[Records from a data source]
━━━━━━━━━━━━━━━━
/-- 10_state.md §2 (R20): no instruction changes a non-owned bit of `OUT` or of `dir_out`, but PORT_INIT under
`WHOLE_PORT`. -/
def Obligations.NonOwnedBitsKept : Prop :=
  ∀ s t i, configValid s.cfg = true → (i = .portInit → s.cfg.portInitScope = .lcdOnly) → exec i s = .next t →
    ∀ k, k < s.cfg.portWidth → ownedLine s.cfg k = false →
      t.out.testBit k = s.out.testBit k ∧ t.dirOut.testBit k = s.dirOut.testBit k

/-- 10_state.md R21, R22: only PORT_INIT writes `DIR` and sets `ready`; nothing clears `ready`; no instruction changes the
launch data. -/
def Obligations.OnlyPortInitSetsDirection : Prop :=
  ∀ s t i, exec i s = .next t →
    (i ≠ .portInit → t.dirOut = s.dirOut ∧ t.ready = s.ready) ∧ (s.ready = true → t.ready = true) ∧
    (i = .portInit → t.ready = true) ∧ SameLaunch s t

/-- 40_bus_transmitter.md §4 (R62), 41_codec.md §4 (R75), 42_port_control.md: in every state the trace only grows, by
events fixed in kind and number for each instruction that completes: 4, 8, 1 and 9, 2, or 1. -/
def Obligations.TraceShape : Prop :=
  ∀ s t i, exec i s = .next t → t.fault = none →
    ∃ es, t.trace = s.trace ++ es ∧ t.pc = s.pc + 1 ∧
      match i with
      | .sendNibble _ => ∃ a : List PortWord, a.length = 4 ∧ es = a.map .outW
      | .sendByte _ => ∃ a : List PortWord, a.length = 8 ∧ es = a.map .outW
      | .portInit => ∃ d o, es = [.dirW d, .outW o]
      | .wait k => es = [.waitE k]
      | _ => ∃ a : List PortWord, a.length = 9 ∧ es = .waitE .settle :: a.map .outW

/-- 40_bus_transmitter.md §4 (R62), 41_codec.md §4 (R75): the EN falling edges of a completed transfer: the third write of
SEND_NIBBLE, the third and seventh of SEND_BYTE, the fourth and eighth of a frame. -/
def Obligations.FallingEdgesOfTransfers : Prop :=
  ∀ s i, ReadyIdle s → i.isTransfer = true →
    ∃ t es, exec i s = .next t ∧ t.trace = s.trace ++ es ∧
      fallingEdges s.cfg s.out 1 es =
        match i with
        | .sendNibble _ => [3]
        | .sendByte _ => [3, 7]
        | _ => [4, 8]

/-- 30_encoding.md R45: the pin words `{D, EN, RS}` of the nibble cycle, from an idle pin word with RS = `r`, and the latch
of `(r, v)` at the third. The draw count and the index of the latch are the model's own (log entry 10). -/
def Obligations.NibbleCyclePinWords : Prop :=
  ∀ s (v : Nibble) (r : Bool), ReadyIdle s → s.out.testBit s.cfg.rsBit = r →
    ∃ o1 o2 o3 o4, exec (.sendNibble v) s
        = .next { nibbleResult v s with trace := s.trace ++ [.outW o1, .outW o2, .outW o3, .outW o4] } ∧
      pinWord s.cfg o1 = 0#4 ++ 1#1 ++ BitVec.ofBool r ∧ pinWord s.cfg o2 = v ++ 1#1 ++ BitVec.ofBool r ∧
      pinWord s.cfg o3 = v ++ 0#1 ++ BitVec.ofBool r ∧ pinWord s.cfg o4 = 0#4 ++ 0#1 ++ BitVec.ofBool r

/-- 42_port_control.md R82, 41_codec.md R66: the delay a completed instruction records: one settling delay for a frame, the
named delay for WAIT, none for the others. -/
def Obligations.RecordedDelays : Prop :=
  ∀ s t i, exec i s = .next t → t.fault = none →
    traceDelay s.cfg t.trace = traceDelay s.cfg s.trace +
      match i with
      | .wait k => waitDuration s.cfg k
      | .sendNibble _ => 0
      | .sendByte _ => 0
      | .portInit => 0
      | _ => s.cfg.tSettle

/-! ## Invariants -/

/-- 10_state.md R28: the idle invariant, with a valid configuration and registers in range, is kept by every step. -/
def Obligations.StepKeepsIdle : Prop :=
  ∀ s t, IdleInv s → step s = .next t → IdleInv t

/-- 10_state.md R24, 20_memory.md R31: every step keeps the agreement of the registers with the trace. -/
def Obligations.StepKeepsTrace : Prop :=
  ∀ s t, TraceInv s → step s = .next t → TraceInv t

/-- 10_state.md R25, 60_exceptions.md R86, R88: every step keeps `pc` within the list, and a fault mark names the transfer
at this `pc`, found while `ready` is false. -/
def Obligations.StepKeepsFaultMark : Prop :=
  ∀ s t, FaultInv s → step s = .next t → FaultInv t

/-! ## What no instruction reads -/

/-- 20_memory.md R33, 60_exceptions.md R94: the transmitter never reads from the display: with any other display and any
other draws, an instruction makes the same events and leaves the same transmitter state. -/
def Obligations.DisplayIsNeverRead : Prop :=
  ∀ s i d n t, exec i s = .next t →
    ∃ d' n', exec i { s with display := d, draws := n } = .next { t with display := d', draws := n' }

/-- 42_port_control.md R82, 92_eei_decisions.md D4: no meaning depends on a duration or on the polarity of the direction
register: changing them changes nothing but themselves. -/
def Obligations.DurationsAndPolarityUnread : Prop :=
  ∀ s i a b c p t, exec i s = .next t →
    exec i { s with cfg := { s.cfg with tSettle := a, tStabPre := b, tStabPost := c, dirOutputValue := p } }
      = .next { t with cfg := { t.cfg with tSettle := a, tStabPre := b, tStabPost := c, dirOutputValue := p } }

/-! ## The display -/

/-- 60_exceptions.md R96, 41_codec.md R75, 30_encoding.md R58: what the display latches: SEND_NIBBLE its nibble and
SEND_BYTE its two under the current RS level, a frame its two under the frame's. -/
def Obligations.LatchedNibbles : Prop :=
  ∀ s, ReadyIdle s →
    (∀ v, ∃ t, exec (.sendNibble v) s = .next t ∧
      t.display.latches = s.display.latches ++ [⟨s.out.testBit s.cfg.rsBit, v⟩]) ∧
    (∀ b, ∃ t, exec (.sendByte b) s = .next t ∧
      t.display.latches = s.display.latches ++
        [⟨s.out.testBit s.cfg.rsBit, hiNibble b⟩, ⟨s.out.testBit s.cfg.rsBit, loNibble b⟩]) ∧
    ∀ i rs b, frameOf i = some (mkFrame rs b) → ∃ t, exec i s = .next t ∧
      t.display.latches = s.display.latches ++ [⟨rs, hiNibble b⟩, ⟨rs, loNibble b⟩]

/-- 60_exceptions.md R97, R100: in phase, and with `SETTLE_SUFFICIENT`, the display receives exactly the frame that was
sent, settled, is busy after it, and stays in phase. The phase at the run's first frame (log entry 11) and the busy mark
(log entry 12) are the model's choices. -/
def Obligations.SentFrameIsReceived : Prop :=
  ∀ s i f, ReadyIdle s → InPhase s → s.cfg.settleSufficient = true → frameOf i = some f →
    ∃ t, exec i s = .next t ∧ t.display.received = s.display.received ++ [⟨f, true⟩] ∧
      t.display.phase = .high ∧ t.display.busy = true ∧ t.display.frameSeen = true

/-- 70_reset_and_hazards.md §3 (R112): where the display waits for a low nibble, a frame is paired across the frame
boundary: the pending nibble with the frame's high one, and the frame's low one is left pending. -/
def Obligations.OddNibblePairsAcrossFrames : Prop :=
  ∀ s i rs b hi e, ReadyIdle s → s.display.frameSeen = true → s.display.phase = .low hi e → hi.rs = rs →
    frameOf i = some (mkFrame rs b) →
    ∃ t e', exec i s = .next t ∧
      t.display.received = s.display.received ++ [⟨mkFrame rs (hi.nib ++ hiNibble b), !e⟩] ∧
      t.display.phase = .low ⟨rs, loNibble b⟩ e'

/-- 60_exceptions.md R99: the meanings of received frames, in phase and settled: clear-display leaves no character data,
display-on turns the display on, function-set selects its mode, and a character puts its code at the display. That the
code stands under the current address pointer is the model's reading (log entry 13). -/
def Obligations.MeaningsOfReceivedFrames : Prop :=
  ∀ s, ReadyIdle s → InPhase s → s.cfg.settleSufficient = true →
    (∃ t, exec .clearDisplay s = .next t ∧ t.display.shown = []) ∧
    (∃ t, exec .displayOn s = .next t ∧ t.display.on = true) ∧
    (∃ t, exec .functionSet s = .next t ∧ t.display.functionSet = true) ∧
    ∀ c, ∃ t, exec (.character c) s = .next t ∧ t.display.shown = s.display.shown ++ [(s.display.addr, c)]

/-- 60_exceptions.md R101, R99: a settled line-1 address, of any column, sets the line-1 history, and a line-2 address
keeps it. With column 0 a line-1 address sets the pointer to the start of line 1; a line-2 address sets it to the start of
line 2 where the history is set, and else either does so or does nothing. The pointer after any other column is any value
(93_implementation_defined.md §1), and nothing is said of it: following that ruling beside R99's "plus the column offset"
is the model's reading (log entry 14). -/
def Obligations.LineAddressing : Prop :=
  ∀ s (col : BitVec 6), ReadyIdle s → InPhase s → s.cfg.settleSufficient = true →
    (∃ t, exec (.setAddress .line1 col) s = .next t ∧ t.display.line1Addressed = true ∧
      (col = 0#6 → t.display.addr = ⟨.line1, 0#6⟩)) ∧
    ∃ t, exec (.setAddress .line2 col) s = .next t ∧ t.display.line1Addressed = s.display.line1Addressed ∧
      (col = 0#6 → s.display.line1Addressed = true → t.display.addr = ⟨.line2, 0#6⟩) ∧
      (col = 0#6 → s.display.line1Addressed = false →
        t.display.addr = ⟨.line2, 0#6⟩ ∨ t.display.addr = s.display.addr)

/-- 60_exceptions.md R96, 70_reset_and_hazards.md R118: PORT_INIT's strobe, from any lines, driven or not. The direction
write latches nothing where EN is already driven, and at most one nibble where it is not (log entry 18). After it the
clearing write latches one nibble where EN is 1 in the latch, and none where it is 0. That it does latch, where R118 says
that the display may, is the model's reading of R96 (log entry 27). That an unchanged line of that nibble is latched at its level (0, since the write clears it) is the model's reading of R96 against the note of vector
V32, which calls the nibble a draw (log entry 17). -/
def Obligations.PortInitStrobe : Prop :=
  ∀ s, configValid s.cfg = true → s.fault = none →
    ∃ t pre, exec .portInit s = .next t ∧ pre.length ≤ 1 ∧
      (s.dirOut.testBit s.cfg.enBit = true → pre = []) ∧
      (s.out.testBit s.cfg.enBit = false → t.display.latches = s.display.latches ++ pre) ∧
      (s.out.testBit s.cfg.enBit = true →
        ∃ l, t.display.latches = s.display.latches ++ pre ++ [l] ∧
          (s.out.testBit s.cfg.rsBit = false → l.rs = false) ∧
          ∀ k, k < 4 → s.out.testBit (s.cfg.dataShift + k) = false → l.nib.getLsbD k = false)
━━━━━━━━━━━━━━━━
What is needed is every line of the records that contains the word "setAddress".

    (∃ t, exec (.setAddress .line1 col) s = .next t ∧ t.display.line1Addressed = true ∧
    ∃ t, exec (.setAddress .line2 col) s = .next t ∧ t.display.line1Addressed = s.display.line1Addressed ∧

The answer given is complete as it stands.